Another officer, Lt. Col. Baseer Haider, said 107 people had made it out of the mosque, pushing the total to 192.
But Muhammad Ijaz Ul Haq, the minister for minority and religious affairs, said there probably had been far more people inside when Pakistani forces stormed the compound.
"The last figures we had were between 250 and 500 people inside the mosque," he said. During negotiations with Ghazi, the cleric requested food for 250 to 400 people, Haq said.
If Haq's figure is correct, that would leave at least 90 people unaccounted for, and possibly hundreds more. Haq emphasized, though, that Pakistani forces had allowed some 1,200 people to flee the mosque before the battle, possibly saving hundreds of lives.
There was strong circumstantial evidence that the death toll may have gone into the hundreds.
A senior Pakistani government medical official said a team of doctors had been sent to a police facility in the Islamabad suburb of Sihala at about 5 a.m. Wednesday to inspect corpses from the mosque.
The official, who spoke on the condition of anonymity because of fears of being fired or jailed for talking to the news media, said a doctor notified him that he'd come prepared for 50 dead but then was told to expect 350 or 375. Ten more doctors and 10 paramedics were sent to the facility.
When the doctors arrived, they were shown a large tent, packed with blocks of ice, and told that bodies would begin arriving shortly. Then they were told that security authorities had changed their minds and there would be no autopsies.
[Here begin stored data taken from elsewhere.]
/-- A dispatched descriptor. -/
structure Run where
  ctx : Nat
  seq : Nat
  base : Nat := 0
  desc : BitVec 1024
  nests : List (BitVec 1792) := []
  caps : List (Nat × W64) := []
  hdrs : List (Nat × BitVec 512) := []
  holds : List SbRange := []
  eng : Engine
  /-- Dispatch order over the core (R339); ACLK, AON and NCLK cycle of dispatch; SCLK cycles waited at the head. -/
  order : Nat := 0
  dispAclk : Nat := 0
  dispAon : Nat := 0
  dispNclk : Nat := 0
  waitSclk : Nat := 0
  /-- Every write of the descriptor is visible: it may complete (R144). -/
  finished : Bool := false
  /-- Stopped by a cancel (R351); its context was killed while it ran (R322). -/
  stopped : Bool := false
  killed : Bool := false
  /-- Some destination byte was written (R352). -/
  wrote : Bool := false
  /-- Tiles or executions that were partly or wholly written (R352). -/
  written : List Nat := []
  /-- What the executions of a copy or send will report when it completes. -/
  notes : List ExecNote := []
  status : BitVec 16 := 0
  counts : MetaCounts := {}
  skippedOut : Nat := 0
  unwritten : Nat := 0
  satTiles : Nat := 0
  nonfinTiles : Nat := 0
  tiles : Nat := 0
  summary : BitVec 8 := 0
  /-- The tile in work, by its place in the order of tiles, and whether it is still to be reported (R268). -/
  tile : Nat := 0
  openTile : Bool := false
  /-- The burst plan of a descriptor of the DMA engine, and whether it runs on the small path (R338). -/
  bursts : List Burst := []
  small : Bool := false
  /-- A conversion of the tensor in work is non-finite (R72). -/
  nonfin : Bool := false
  /-- Phase of the execution in work (R331): 0 none, 1 header, 2 VALID to zero, 3 source into the engine, 4 writes, 5 VALID. -/
  phase : Nat := 0
  /-- Bursts planned so far. -/
  planned : Nat := 0
  /-- Source tensor of the execution as the engine has read it. -/
  source : List Byte := []
  /-- Writes of a fill, copy, merge, intersect or top-k select that are still to be issued (R351). -/
  rest : List Put := []
deriving DecidableEq, Repr

/-! ### Cores: scratchpad, accumulators -/

/-- What a narrow access does (R156). -/
inductive NarrowKind where
  | load (rd : Nat) (fp : Bool) (signed : Bool)
  | store
  | lr (rd : Nat)
  | sc (rd : Nat)
  | amo (rd : Nat) (op : Nat)
deriving DecidableEq, Repr

/-- An entry of the narrow queue (R157). -/
structure Narrow where
  ctx : Nat
  kind : NarrowKind
  addr : Nat
  size : Nat
  data : W64 := 0
  /-- ACLK cycle of entry. -/
  since : Nat := 0
  /-- Its context was killed: no data is delivered (R124). -/
  dead : Bool := false
deriving DecidableEq, Repr

/-- The scratchpad of a core with its registers (05). -/
structure Spad where
  bytes : Mem := []
  /-- Rows (of 32 bytes, by address div 32) whose written-since-commission bit is set, rising: its three copies (R169). -/
  written : List Nat := []
  written1 : List Nat := []
  written2 : List Nat := []
  queue : List Narrow := []
  /-- Word addresses whose corrected value waits to be written back (R170). -/
  toWriteBack : List Nat := []
  lowBank : BitVec 5 := 0
  lowLeft : BitVec 5 := 0x10
  mapped : BitVec 10 := 0
  ueWord : BitVec 21 := 0
  ueCount : BitVec 16 := 0
  ceCount : BitVec 16 := 0
  gathers : BitVec 16 := 0
  unwrittenNarrow : BitVec 32 := 0
deriving DecidableEq, Repr

/-- Accumulator types (R257). -/
inductive AccType where
  | fp32 | int32 | fp64
deriving DecidableEq, Repr

/-- States of an accumulation group (R259). -/
inductive GroupSt where
  | free | opened | folding
deriving DecidableEq, Repr

/-- An accumulation group of the array, or a set of the matrix-vector path (R255). Entry (i, j) has key 64 i + j; an
unlisted entry holds the opening value. -/
structure Group where
  st : GroupSt := .free
  owner : Nat := 0
  ty : AccType := .fp32
  acc : Tab W64 := []
  sat : Bool := false
  nonfin : Bool := false
  /-- It has received products since it opened (R194). -/
  received : Bool := false
  /-- It lives in the accumulator buffer (R275). -/
  buffered : Bool := false
  /-- An uncorrectable buffer word entered its sums (R274). -/
  ue : Bool := false
deriving DecidableEq, Repr

/-- States of a fold channel (R289). -/
inductive FoldSt where
  | idle | armed | complete | timeout | refused | waiting
deriving DecidableEq, Repr

/-- State of one slot of a slot ring or fold channel (R381, R383). -/
inductive SlotSt where
  | empty
  | granted (seq : Nat) (since : Nat)
  | filled (seq : Nat)
deriving DecidableEq, Repr

/-- A fold channel (R278). -/
structure Fold where
  cfg : W64 := 0
  st : FoldSt := .idle
  next : Nat := 0
  /-- Arming order over the core. -/
  order : Nat := 0
  slots : Tab SlotSt := []
  /-- AON cycle since which the slot of NEXT is awaited (R390). -/
  since : Nat := 0
  /-- The slot of NEXT is being folded: its adds have been offered to the buffer (R273, R281). -/
  busy : Bool := false
deriving DecidableEq, Repr

/-- An add in a conflict queue of the accumulator buffer (R272): group, entry, exact value to add and accumulator type. -/
structure AbufAdd where
  group : Nat
  entry : Nat
  value : FVal
  ty : AccType
deriving DecidableEq, Repr

/-- Accumulators of a core with their registers (09), and the registers of array and fairlead (07, 08). -/
structure Acc where
  groups : Tab Group := []
  sets : Tab Group := []
  folds : Tab Fold := []
  foldOrder : Nat := 0
  /-- Bytes of the fold area, by buffer address (R270). -/
  foldArea : Mem := []
  /-- Conflict queues by bank, and the batches of the fairlead and of the fold channels that wait to enter them, oldest first; whether
  the fold channels are next where both wait (R271 to R273). -/
  conflict : Tab (List AbufAdd) := []
  waiting : List (List AbufAdd) := []
  foldWaiting : List (List AbufAdd) := []
  foldTurn : Bool := false
  abandoned : BitVec 16 := 0
  implicitOpen : BitVec 16 := 0
  foldDiscard : BitVec 16 := 0
  ueCount : BitVec 8 := 0
  ceCount : BitVec 8 := 0
  fldEntries : BitVec 32 := 0
  fldMatches : BitVec 32 := 0
  fldAbufStall : BitVec 32 := 0
  fldSpadStall : BitVec 32 := 0
  arrSupply : BitVec 32 := 0
  arrWriteback : BitVec 32 := 0
  arrBusy : BitVec 32 := 0
  mvpBusy : BitVec 32 := 0
deriving DecidableEq, Repr

/-! ### Cores: DMA, halyard, mesh -/

/-- A cancel in progress (R348 to R354). -/
structure Cancel where
  mask : BitVec 8
  tag : BitVec 16
  accepted : Nat := 0
  /-- Number of the job cancel that it serves (`Hif.nextTag`); 0 for a DMA_CANCEL write. -/
  serial : Nat := 0
deriving DecidableEq, Repr

/-- States of a halyard member (R365). -/
inductive HalSt where
  | off | running | broken | configError | stopped
deriving DecidableEq, Repr

/-- A relay slot of a halyard member (R357): its complete tile, if any, and what has been done with it. -/
structure RelaySlot where
  tile : Option Nat := none
  forwarded : Bool := false
  released : Bool := false
  /-- At the head: the slot's next tile is complete, and enters the chain after the tile before it (R336, R358). -/
  arrived : Bool := false
deriving DecidableEq, Repr

/-- The halyard member of a core (R356). -/
structure Hal where
  cfg : W64 := 0x03E8030000000000
  tile : BitVec 32 := 0
  st : HalSt := .off
  stall : BitVec 32 := 0
  forwarded : BitVec 32 := 0
  slots : Tab RelaySlot := []
  /-- Next tile to forward; the forward in flight; AON cycle since which a forward waits. -/
  nextFwd : Nat := 1
  inFlight : Bool := false
  since : Option Nat := none
  /-- NCLK cycle from which the wait of a forward, and that of a head fill, is still to be counted in `stall` (R361). -/
  fwdFrom : Option Nat := none
  fillFrom : Option Nat := none
  /-- Number among the core's packets of the latest forward's first one (R370). -/
  fwdNo : Nat := 0
  /-- Releases asked for and not applied: context and its push count at the release. -/
  pendingRel : List (Nat × Nat) := []
  head : Nat := 1
deriving DecidableEq, Repr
Several hours later, the doctors left the facility having seen only three corpses: one whom they recognized as Ghazi, the senior cleric, and two other men who were identified only by numbers.
Qazi Hussain Ahmad, the head of the country's largest bloc of Islamic political parties, said he'd tabulated figures from various sources and was convinced that the "number dead (at Lal Masjid) — women, children and men — is about 400. This is a total massacre."
During the media tour of the mosque compound, army officials showed a room stacked with AK-47 rifles, rocket-propelled grenades, antipersonnel mines, crates of Molotov cocktails and a suicide vest, which they said had been found in the aftermath of the fighting, which killed 10 commandos and wounded some 35.
The battle had been fierce, and included room-to-room combat, basement ambushes and mosque gunmen shooting from multiple floor levels inside courtyards.
The Interior Ministry ordered gravediggers at one cemetery in Islamabad to start digging 100 graves at 3 a.m. Thursday, said an official with the city's development authority, who spoke only on condition of anonymity because of the sensitivity of the issue. Another call came in the afternoon, asking that more graves be prepared.
The official asked how many. "At least 50 more, and keep the labor on standby, as we may need them again," was the answer, the official said.
As of early afternoon, 82 graves had been filled and sealed. None of them was marked.
(Special correspondent Naveed Ahmad contributed to this report.)